Além do calor acima do normal, o fenômeno também deve provocar episódios de chuva persistente em várias regiões do Paraná. Pode acontecer alguns eventos de dois a três dias com chuvas mais persistentes que podem levar a alagamentos”, alertou.

De acordo com o meteorologista, o fenômeno já pode ser classificado entre forte e muito forte. “Hoje a gente pode falar em El Niño forte a muito forte. Está na borda entre forte e muito forte. Com certeza teremos impactos, com mais influência na primavera, porque normalmente já chove muito”, destacou.

Meteorologista Reinaldo Kneib em explicação sobre o fenômeno El Niño (Foto: Geovane Barreiro – Nosso Dia)

A expectativa é de períodos mais longos de instabilidade, com vários dias consecutivos de chuva e temperaturas mais elevadas do que o habitual. Chuvas mais frequentes e vários dias consecutivos”, reforçou.

Outro ponto monitorado pelo Simepar é a possibilidade de tempestades mais severas e intensificação de ciclones extratropicais na região Sul do Brasil. “Os ciclones extratropicais podem ser intensificados por ter essa energia.
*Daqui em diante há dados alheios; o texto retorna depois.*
-- ==== Sys2Proof/Machine/UmpSystem.lean ====
section
/-! DEFINITION. Unit M2D: message type `0x1`, system common and real-time (`43_ump_decoder.md` R225 to R236). -/

namespace Sys2Proof.Machine

/-- A row of message type `0x1` (one word, R71). -/
def sys1Row (s : State) (r : UmpResult) : Result := umpRow s 1 fun _ => r

/-- Status `0xF1`, time-code quarter frame (R226). -/
def execUmpMtcQf (g : U4) (b2 _b3 : Byte) (s : State) : Result :=
  sys1Row s (field7 b2 fun d => .event (.timecodeQuarterFrame d g))

/-- Status `0xF2`, song position pointer (R227). -/
def execUmpSongPos (g : U4) (b2 b3 : Byte) (s : State) : Result :=
  sys1Row s (field7 b2 fun l => field7 b3 fun m => .event (.songPositionPointer (pkU14 m l) g))

/-- Status `0xF3`, song select (R228). -/
def execUmpSongSel (g : U4) (b2 _b3 : Byte) (s : State) : Result :=
  sys1Row s (field7 b2 fun d => .event (.songSelect d g))

/-- Status `0xF6`, tune request (R229). -/
def execUmpTuneReq (g : U4) (_b2 _b3 : Byte) (s : State) : Result := sys1Row s (.event (.tuneRequest g))

/-- Status `0xF8`, timing clock (R230). -/
def execUmpClock (g : U4) (_b2 _b3 : Byte) (s : State) : Result := sys1Row s (.event (.timingClock g))

/-- Status `0xFA`, start (R231). -/
def execUmpStart (g : U4) (_b2 _b3 : Byte) (s : State) : Result := sys1Row s (.event (.start g))

/-- Status `0xFB`, continue (R232). -/
def execUmpContinue (g : U4) (_b2 _b3 : Byte) (s : State) : Result := sys1Row s (.event (.continue_ g))

/-- Status `0xFC`, stop (R233). -/
def execUmpStop (g : U4) (_b2 _b3 : Byte) (s : State) : Result := sys1Row s (.event (.stop g))

/-- Status `0xFE`, active sensing (R234). -/
def execUmpActiveSense (g : U4) (_b2 _b3 : Byte) (s : State) : Result := sys1Row s (.event (.activeSensing g))

/-- Status `0xFF`, system reset (R235). -/
def execUmpSysReset (g : U4) (_b2 _b3 : Byte) (s : State) : Result := sys1Row s (.event (.systemReset g))

/-- Any other status byte (R236). -/
def sys1Unrecognized (s : State) : Result := sys1Row s (.skip .unrecognizedStatus)

/-- Status `0x00..0x7F` (R236). -/
def execSys1Unrec00_7F (_g : U4) (_low : BitVec 7) (_b2 _b3 : Byte) (s : State) : Result := sys1Unrecognized s

/-- Status `0x80..0xBF` (R236). -/
def execSys1Unrec80_BF (_g : U4) (_low : BitVec 6) (_b2 _b3 : Byte) (s : State) : Result := sys1Unrecognized s

/-- Status `0xC0..0xDF` (R236). -/
def execSys1UnrecC0_DF (_g : U4) (_low : BitVec 5) (_b2 _b3 : Byte) (s : State) : Result := sys1Unrecognized s

/-- Status `0xE0..0xEF` (R236). -/
def execSys1UnrecE0_EF (_g : U4) (_low : BitVec 4) (_b2 _b3 : Byte) (s : State) : Result := sys1Unrecognized s

/-- Status `0xF0` (R236). -/
def execSys1UnrecF0 (_g : U4) (_b2 _b3 : Byte) (s : State) : Result := sys1Unrecognized s

/-- Status `0xF4` (R236). -/
def execSys1UnrecF4 (_g : U4) (_b2 _b3 : Byte) (s : State) : Result := sys1Unrecognized s

/-- Status `0xF5` (R236). -/
def execSys1UnrecF5 (_g : U4) (_b2 _b3 : Byte) (s : State) : Result := sys1Unrecognized s

/-- Status `0xF7` (R236). -/
def execSys1UnrecF7 (_g : U4) (_b2 _b3 : Byte) (s : State) : Result := sys1Unrecognized s

/-- Status `0xF9` (R236). -/
def execSys1UnrecF9 (_g : U4) (_b2 _b3 : Byte) (s : State) : Result := sys1Unrecognized s

/-- Status `0xFD` (R236). -/
def execSys1UnrecFD (_g : U4) (_b2 _b3 : Byte) (s : State) : Result := sys1Unrecognized s

end Sys2Proof.Machine
end

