-- ==== Sys2Proof/Safety.lean ====
section
/-! DEFINITION. What a safe state of the block is, and the vocabulary of the statements. -/

namespace Sys2Proof.Machine

/-! ### The invariant of the state (`10_state.md` R20 to R28; `60_exceptions.md` R331) -/

/-- A channel status byte (R61). -/
def isChannelStatus (b : Byte) : Bool := decide (0x80 ≤ b.toNat) && decide (b.toNat ≤ 0xEF)

/-- A status byte `PEND` may hold (R26). -/
def opensMessage (b : Byte) : Bool := isChannelStatus b || decide (b = 0xF1#8) || decide (b = 0xF2#8) || decide (b = 0xF3#8)

/-- A message being assembled has a status that opens one and fewer data bytes than it needs (R26). -/
structure Pending.Wf (m : Pending) : Prop where
  status : opensMessage m.st = true
  short  : ∃ n, need m.st = some n ∧ m.data.length < n

/-- What is true of an instance in every state the block reaches. -/
structure Parser.Wf (params : Params) (p : Parser) : Prop where
  /-- "`MODE = Idle` implies `SXBUF = []`" (R22). -/
  idleBuffer : p.mode = .idle → p.sxbuf = []
  /-- "`PEND` is always `none` while `MODE = CollectingSysEx`" (R26). -/
  collectingPend : p.mode = .collectingSysEx → p.pend = none
  /-- "`RS` and `PEND` are already `none` in this mode" (R187). -/
  collectingRs : p.mode = .collectingSysEx → p.rs = none
  /-- `RS` is `none` or a byte in `0x80..0xEF` (R24). -/
  rsRange : ∀ st, p.rs = some st → isChannelStatus st = true
  /-- With `RS_SCOPE = NONE` the register "is never written and always reads `none`" (R24). -/
  rsScope : params.rsScope = .none → p.rs = none
  /-- `PEND` is `none` or an unfinished message (R26). -/
  pending : ∀ m, p.pend = some m → m.Wf

/-- What is true of every state the block reaches. -/
structure State.Inv (s : State) : Prop where
  parsers : ∀ h p, s.parser? h = some p → p.Wf s.params
  /-- `PEND` "is set to `none` at the start and at the end of every packet" (R26). -/
  between : ∀ h p, s.parser? h = some p → (∀ pkt, s.phase ≠ .packet h pkt) → p.pend = none
  /-- `0 <= CUR <= len(PKT)` (R20, R27). -/
  packet : ∀ h pkt, s.phase = .packet h pkt → ∃ p, s.parser? h = some p ∧ p.cur ≤ pkt.length
  /-- A packet of no words is never opened (R221). -/
  group : ∀ ws, s.phase = .group ws → ws ≠ []

/-! ### Operations and instances -/

end Sys2Proof.Machine

namespace Sys2Proof

/-- The M1P instance an instruction names as an operand (R81). A byte row names none: it acts on the instance of the packet in
progress. -/
def Instr.names : Instr → Option Nat
  | .m1Reset target _ => target
  | .cfgWrite inst _ => some inst
  | .m1Packet inst _ _ => some inst
  | .m1Abandon inst => some inst
  | _ => none

end Sys2Proof

namespace Sys2Proof.Machine

/-- The first instruction of a state's issued operations names instance `k`. -/
def State.headNames (s : State) (k : Nat) : Prop :=
  ∃ r rest, s.requests = r :: rest ∧ (decode (.op r)).names = some k

/-- A change of the next state; faults and refusals stay. -/
def mapNext (f : State → State) : Result → Result
  | .next s => .next (f s)
  | .fault r => .fault r
  | .refused r => .refused r

/-- A number of steps, to the first fault or refusal. -/
def runs : Nat → State → Result
  | 0, s => .next s
  | k + 1, s =>
    match step s with
    | .next t => runs k t
    | .fault r => .fault r
    | .refused r => .refused r

/-- The end of `M2.DECODE` with result `e` (R221): nothing is written but the outcome. -/
def decoded (s : State) (e : Option Event) : Result :=
  .next { s with phase := .quiescent, replies := s.replies ++ [.decoded e] }

/-- The results of delivering packets one after another to an instance (R51). -/
def deliver (params : Params) : List (List Byte) → Parser → List (List Event)
  | [], _ => []
  | pkt :: rest, p => (m1Packet params pkt p).out :: deliver params rest (m1Packet params pkt p)

/-! ### Events -/

end Sys2Proof.Machine

namespace Sys2Proof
Trabalhamos isso na previsão do tempo, tendência de tempestades mais severas, grande quantidade de raios e isso faz parte da climatologia”, explicou.

Com o cenário previsto, o guarda-chuva deve virar item obrigatório principalmente entre a primavera e o verão. “Inverno será ameno, com menos formação de geada, e na primavera e verão os guarda-chuvas serão essenciais”, disse.
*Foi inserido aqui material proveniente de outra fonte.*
/-- The scaler is monotonic, and decoding strictly increasing (R118, which the spec marks as derived). -/
def Obligations.ScalerMonotonic : Prop :=
  (∀ (s : State) (v1 v2 : Real64) (c1 c2 : Rat),
    clamp v1 = some c1 → clamp v2 = some c2 → c1 ≤ c2 →
    (s.params.scalerArith = .binary64 → rn64 c1 = c1 ∧ rn64 c2 = c2) →
    ∃ w1 w2 : U32, exec (.bp32Enc v1) s = .next (s.reply (.raw w1)) ∧ exec (.bp32Enc v2) s = .next (s.reply (.raw w2)) ∧
      w1.toNat ≤ w2.toNat) ∧
  (∀ r1 r2 : U32, r1.toNat < r2.toNat → bp32Decode r1 < bp32Decode r2)

/-! ### Unit M2D -/

/-- `M2.DECODE` begins: the words become the packet, the first is decoded next; an empty packet gives `none` (R221; log 2). -/
def Obligations.DecodeBegins : Prop :=
  ∀ (s : State) (words : List Word) (ts : BitVec 64) (protocol : Protocol), s.phase = .quiescent →
    (words ≠ [] → exec (.m2Decode words ts protocol) s = .next { s with phase := .group words }) ∧
    exec (.m2Decode [] ts protocol) s = .next (s.reply (.decoded none))

/-- The system messages of message type `0x1` (R226 to R235); `decoded` changes nothing but the outcome and the end of the operation. -/
def Obligations.UmpSystemMessages : Prop :=
  ∀ (s : State) (ws : List Word) (g : U4) (b2 b3 : Byte), s.phase = .group ws → ws ≠ [] →
    (∀ d : U7, exec (.umpMtcQf g (0#1 ++ d) b3) s = decoded s (some (.timecodeQuarterFrame d g))) ∧
    (0x80 ≤ b2.toNat → exec (.umpMtcQf g b2 b3) s = decoded s none) ∧
    (∀ l m : U7, exec (.umpSongPos g (0#1 ++ l) (0#1 ++ m)) s = decoded s (some (.songPositionPointer (m ++ l) g))) ∧
    (0x80 ≤ b2.toNat ∨ 0x80 ≤ b3.toNat → exec (.umpSongPos g b2 b3) s = decoded s none) ∧
    (∀ d : U7, exec (.umpSongSel g (0#1 ++ d) b3) s = decoded s (some (.songSelect d g))) ∧
    (0x80 ≤ b2.toNat → exec (.umpSongSel g b2 b3) s = decoded s none) ∧
    exec (.umpTuneReq g b2 b3) s = decoded s (some (.tuneRequest g)) ∧
    exec (.umpClock g b2 b3) s = decoded s (some (.timingClock g)) ∧
    exec (.umpStart g b2 b3) s = decoded s (some (.start g)) ∧
    exec (.umpContinue g b2 b3) s = decoded s (some (.continue_ g)) ∧
    exec (.umpStop g b2 b3) s = decoded s (some (.stop g)) ∧
    exec (.umpActiveSense g b2 b3) s = decoded s (some (.activeSensing g)) ∧
    exec (.umpSysReset g b2 b3) s = decoded s (some (.systemReset g))

/-- The channel voice messages of message type `0x2` (R238 to R244). -/
def Obligations.UmpMidi1Messages : Prop :=
  ∀ (s : State) (ws : List Word) (g ch : U4) (b2 b3 : Byte), s.phase = .group ws → ws ≠ [] →
    (∀ a b : U7,
      exec (.umpNoteOff g ch (0#1 ++ a) (0#1 ++ b)) s = decoded s (some (.noteOff a b ch g)) ∧
      exec (.umpNoteOn g ch (0#1 ++ a) (0#1 ++ b)) s = decoded s (some (.noteOn a b ch g)) ∧
      exec (.umpPolyPressure g ch (0#1 ++ a) (0#1 ++ b)) s = decoded s (some (.notePressure a b ch g)) ∧
      exec (.umpControlChange g ch (0#1 ++ a) (0#1 ++ b)) s = decoded s (some (.cc a b ch g)) ∧
      exec (.umpProgramChange g ch (0#1 ++ a) b3) s = decoded s (some (.programChange a ch g)) ∧
      exec (.umpChannelPressure g ch (0#1 ++ a) b3) s = decoded s (some (.pressure a ch g)) ∧
      exec (.umpPitchBend g ch (0#1 ++ a) (0#1 ++ b)) s = decoded s (some (.pitchBend (b ++ a) ch g))) ∧
    (0x80 ≤ b2.toNat ∨ 0x80 ≤ b3.toNat →
      exec (.umpNoteOff g ch b2 b3) s = decoded s none ∧
      exec (.umpNoteOn g ch b2 b3) s = decoded s none ∧
      exec (.umpPolyPressure g ch b2 b3) s = decoded s none ∧
      exec (.umpControlChange g ch b2 b3) s = decoded s none ∧
      exec (.umpPitchBend g ch b2 b3) s = decoded s none) ∧
    (0x80 ≤ b2.toNat →
      exec (.umpProgramChange g ch b2 b3) s = decoded s none ∧
      exec (.umpChannelPressure g ch b2 b3) s = decoded s none)

/-- The controller and per-note messages of message type `0x4`, statuses `0x0` to `0x6` (R251 to R257). -/
def Obligations.UmpMidi2Controllers : Prop :=
  ∀ (s : State) (w0 w1 : Word) (ws : List Word) (g ch : U4) (b2 b3 : Byte), s.phase = .group (w0 :: w1 :: ws) →
    (∀ a b : U7,
      exec (.m2RegPnCtrl g ch (0#1 ++ a) b3) s = decoded s (some (.m2RegisteredPerNoteController a b3 w1 ch g)) ∧
      exec (.m2AsgPnCtrl g ch (0#1 ++ a) b3) s = decoded s (some (.m2AssignablePerNoteController a b3 w1 ch g)) ∧
      exec (.m2RegCtrl g ch (0#1 ++ a) (0#1 ++ b)) s = decoded s (some (.m2RegisteredController a b w1 ch g)) ∧
      exec (.m2AsgCtrl g ch (0#1 ++ a) (0#1 ++ b)) s = decoded s (some (.m2AssignableController a b w1 ch g)) ∧
      exec (.m2RelRegCtrl g ch (0#1 ++ a) (0#1 ++ b)) s = decoded s (some (.m2RelativeRegisteredController a b w1 ch g)) ∧
      exec (.m2RelAsgCtrl g ch (0#1 ++ a) (0#1 ++ b)) s = decoded s (some (.m2RelativeAssignableController a b w1 ch g)) ∧
      exec (.m2PnPitchBend g ch (0#1 ++ a) b3) s = decoded s (some (.m2PerNotePitchBend a w1 ch g))) ∧
    (0x80 ≤ b2.toNat ∨ 0x80 ≤ b3.toNat →
      exec (.m2RegCtrl g ch b2 b3) s = decoded s none ∧
      exec (.m2AsgCtrl g ch b2 b3) s = decoded s none ∧
      exec (.m2RelRegCtrl g ch b2 b3) s = decoded s none ∧
      exec (.m2RelAsgCtrl g ch b2 b3) s = decoded s none) ∧
    (0x80 ≤ b2.toNat →
      exec (.m2RegPnCtrl g ch b2 b3) s = decoded s none ∧
      exec (.m2AsgPnCtrl g ch b2 b3) s = decoded s none ∧
      exec (.m2PnPitchBend g ch b2 b3) s = decoded s none)

/-- The note, control change and management messages of message type `0x4` (R259 to R262, R264 to R266). -/
def Obligations.UmpMidi2Notes : Prop :=
  ∀ (s : State) (w0 w1 : Word) (ws : List Word) (g ch : U4) (b2 b3 : Byte), s.phase = .group (w0 :: w1 :: ws) →
    (∀ (a : U7) (hi lo : U16), w1 = hi ++ lo →
      exec (.m2NoteOff g ch (0#1 ++ a) b3) s = decoded s (some (.m2NoteOff a hi b3 lo ch g)) ∧
      exec (.m2NoteOn g ch (0#1 ++ a) b3) s = decoded s (some (.m2NoteOn a hi b3 lo ch g))) ∧
    (∀ a : U7,
      exec (.m2PolyPressure g ch (0#1 ++ a) b3) s = decoded s (some (.m2NotePressure a w1 ch g)) ∧
      exec (.m2ControlChange g ch (0#1 ++ a) b3) s = decoded s (some (.m2CC a w1 ch g)) ∧
      exec (.m2PnManagement g ch (0#1 ++ a) b3) s =
        decoded s (some (.m2PerNoteManagement a (b3.getLsbD 1) (b3.getLsbD 0) ch g))) ∧
    exec (.m2ChannelPressure g ch b2 b3) s = decoded s (some (.m2Pressure w1 ch g)) ∧
    exec (.m2PitchBend g ch b2 b3) s = decoded s (some (.m2PitchBend w1 ch g)) ∧
    (0x80 ≤ b2.toNat →
      exec (.m2NoteOff g ch b2 b3) s = decoded s none ∧
      exec (.m2NoteOn g ch b2 b3) s = decoded s none ∧
      exec (.m2PolyPressure g ch b2 b3) s = decoded s none ∧
      exec (.m2ControlChange g ch b2 b3) s = decoded s none ∧
      exec (.m2PnManagement g ch b2 b3) s = decoded s none)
Por outro lado, o El Niño pode trazer benefícios para regiões afetadas pela estiagem no Paraná, especialmente no Norte e Oeste do Estado. “El Niño vai ajudar bastante na região Norte, com a seca desaparecendo no fim do ano e início do ano que vem, assim como no Oeste, recuperando os reservatórios e o solo”, afirmou.
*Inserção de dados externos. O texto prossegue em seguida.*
/-- R70, R73. -/
theorem test_decode_cv1 :
    decode (.word 0x238A3C40#32) = .umpNoteOff 3#4 10#4 0x3C#8 0x40#8 ∧
    decode (.word 0x239A3C40#32) = .umpNoteOn 3#4 10#4 0x3C#8 0x40#8 ∧
    decode (.word 0x23AA3C40#32) = .umpPolyPressure 3#4 10#4 0x3C#8 0x40#8 ∧
    decode (.word 0x23BA3C40#32) = .umpControlChange 3#4 10#4 0x3C#8 0x40#8 ∧
    decode (.word 0x23CA3C40#32) = .umpProgramChange 3#4 10#4 0x3C#8 0x40#8 ∧
    decode (.word 0x23DA3C40#32) = .umpChannelPressure 3#4 10#4 0x3C#8 0x40#8 ∧
    decode (.word 0x23EA3C40#32) = .umpPitchBend 3#4 10#4 0x3C#8 0x40#8 ∧
    decode (.word 0x23FA3C40#32) = .cv1UnrecF 3#4 10#4 0x3C#8 0x40#8 ∧
    decode (.word 0x235A3C40#32) = .cv1Unrec0_7 3#4 5#3 10#4 0x3C#8 0x40#8 := by decide

/-- R70, R74. -/
theorem test_decode_sx7 :
    decode (.word 0x35064101#32) = .sx7Complete 5#4 6#4 0x41#8 0x01#8 ∧
    decode (.word 0x35164101#32) = .sx7Start 5#4 6#4 0x41#8 0x01#8 ∧
    decode (.word 0x35264101#32) = .sx7Continue 5#4 6#4 0x41#8 0x01#8 ∧
    decode (.word 0x35364101#32) = .sx7End 5#4 6#4 0x41#8 0x01#8 ∧
    decode (.word 0x35664101#32) = .sx7Reserved4_7 5#4 2#2 6#4 0x41#8 0x01#8 ∧
    decode (.word 0x35D64101#32) = .sx7Reserved8_F 5#4 5#3 6#4 0x41#8 0x01#8 := by decide

/-- R70, R75, R76. -/
theorem test_decode_cv2 :
    decode (.word 0x4C023C07#32) = .m2RegPnCtrl 12#4 2#4 0x3C#8 0x07#8 ∧
    decode (.word 0x4C123C07#32) = .m2AsgPnCtrl 12#4 2#4 0x3C#8 0x07#8 ∧
    decode (.word 0x4C223C07#32) = .m2RegCtrl 12#4 2#4 0x3C#8 0x07#8 ∧
    decode (.word 0x4C323C07#32) = .m2AsgCtrl 12#4 2#4 0x3C#8 0x07#8 ∧
    decode (.word 0x4C423C07#32) = .m2RelRegCtrl 12#4 2#4 0x3C#8 0x07#8 ∧
    decode (.word 0x4C523C07#32) = .m2RelAsgCtrl 12#4 2#4 0x3C#8 0x07#8 ∧
    decode (.word 0x4C623C07#32) = .m2PnPitchBend 12#4 2#4 0x3C#8 0x07#8 ∧
    decode (.word 0x4C723C07#32) = .m2Reserved7 12#4 2#4 0x3C#8 0x07#8 ∧
    decode (.word 0x4C823C07#32) = .m2NoteOff 12#4 2#4 0x3C#8 0x07#8 ∧
    decode (.word 0x4C923C07#32) = .m2NoteOn 12#4 2#4 0x3C#8 0x07#8 ∧
    decode (.word 0x4CA23C07#32) = .m2PolyPressure 12#4 2#4 0x3C#8 0x07#8 ∧
    decode (.word 0x4CB23C07#32) = .m2ControlChange 12#4 2#4 0x3C#8 0x07#8 ∧
    decode (.word 0x4CC23C07#32) = .m2ProgramChange 12#4 2#4 0x3C#8 0x07#8 ∧
    decode (.word 0x4CD23C07#32) = .m2ChannelPressure 12#4 2#4 0x3C#8 0x07#8 ∧
    decode (.word 0x4CE23C07#32) = .m2PitchBend 12#4 2#4 0x3C#8 0x07#8 ∧
    decode (.word 0x4CF23C07#32) = .m2PnManagement 12#4 2#4 0x3C#8 0x07#8 := by decide

/-- R70, R71, R80. -/
theorem test_decode_types :
    decode (.word 0x59ABCDEF#32) = .d128 9#4 0xABCDEF#24 ∧
    decode (.word 0x09ABCDEF#32) = .unrecMt0 9#4 0xABCDEF#24 ∧
    decode (.word 0x69ABCDEF#32) = .unrecMt6 9#4 0xABCDEF#24 ∧
    decode (.word 0x79ABCDEF#32) = .unrecMt7 9#4 0xABCDEF#24 ∧
    decode (.word 0x89ABCDEF#32) = .unrecMt8 9#4 0xABCDEF#24 ∧
    decode (.word 0x99ABCDEF#32) = .unrecMt9 9#4 0xABCDEF#24 ∧
    decode (.word 0xA9ABCDEF#32) = .unrecMtA 9#4 0xABCDEF#24 ∧
    decode (.word 0xB9ABCDEF#32) = .unrecMtB 9#4 0xABCDEF#24 ∧
    decode (.word 0xC9ABCDEF#32) = .unrecMtC 9#4 0xABCDEF#24 ∧
    decode (.word 0xD9ABCDEF#32) = .unrecMtD 9#4 0xABCDEF#24 ∧
    decode (.word 0xE9ABCDEF#32) = .unrecMtE 9#4 0xABCDEF#24 ∧
    decode (.word 0xF9ABCDEF#32) = .unrecMtF 9#4 0xABCDEF#24 := by decide

/-- R81, with the operands of its table on their ports. -/
theorem test_decode_operations :
    decode (.op ⟨0x0#4, { Ports.zero with target := some 2, noz := some false }⟩) = .m1Reset (some 2) (some false) ∧
    decode (.op ⟨0x1#4, { Ports.zero with inst := 3, flag := true }⟩) = .cfgWrite 3 true ∧
    decode (.op ⟨0x2#4, { Ports.zero with inst := 1, bytes := [0x90#8], timestamp := 5#64 }⟩) = .m1Packet 1 [0x90#8] 5#64 ∧
    decode (.op ⟨0x3#4, { Ports.zero with bytes := [0xF0#8], group := some 5#4 }⟩) = .sx7FromBytes [0xF0#8] (some 5#4) ∧
    decode (.op ⟨0x4#4, { Ports.zero with words := [1#32], timestamp := 7#64, protocol := .p2_0 }⟩) = .m2Decode [1#32] 7#64 .p2_0 ∧
    decode (.op ⟨0x5#4, { Ports.zero with event := .start 2#4 }⟩) = .packM1 (.start 2#4) ∧
    decode (.op ⟨0x6#4, { Ports.zero with event := .stop 2#4, protocol := .p2_0 }⟩) = .packUmp (.stop 2#4) .p2_0 ∧
    decode (.op ⟨0x7#4, { Ports.zero with value := .nan }⟩) = .bp32Enc .nan ∧
    decode (.op ⟨0x8#4, { Ports.zero with raw := 9#32 }⟩) = .bp32Dec 9#32 ∧
    decode (.op ⟨0x9#4, { Ports.zero with int := -4 }⟩) = .u4Check (-4) ∧
    decode (.op ⟨0xA#4, { Ports.zero with int := 300 }⟩) = .u7Check 300 ∧
    decode (.op ⟨0xB#4, { Ports.zero with mfr := .oneByte 0x41#7 }⟩) = .mfrValid (.oneByte 0x41#7) ∧
    decode (.op ⟨0xC#4, { Ports.zero with rawEvent := .start (some 3) }⟩) = .evMake (.start (some 3)) ∧
    decode (.op ⟨0xD#4, { Ports.zero with event := .start 1#4, event2 := .stop 1#4 }⟩) = .evEq (.start 1#4) (.stop 1#4) ∧
    decode (.op ⟨0xE#4, { Ports.zero with inst := 6 }⟩) = .m1Abandon 6 ∧
    decode (.op ⟨0xF#4, { Ports.zero with inst := 6 }⟩) = .opReservedF := by decide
Kneib também chamou atenção para a maior frequência de eventos climáticos extremos observada nas últimas décadas. “Temos notado nos últimos 30 anos que os eventos mais severos estão ficando mais frequentes. Não existe uma conclusão definitiva, mas uma das hipóteses é o aquecimento global contribuindo para essas alterações climáticas”, concluiu.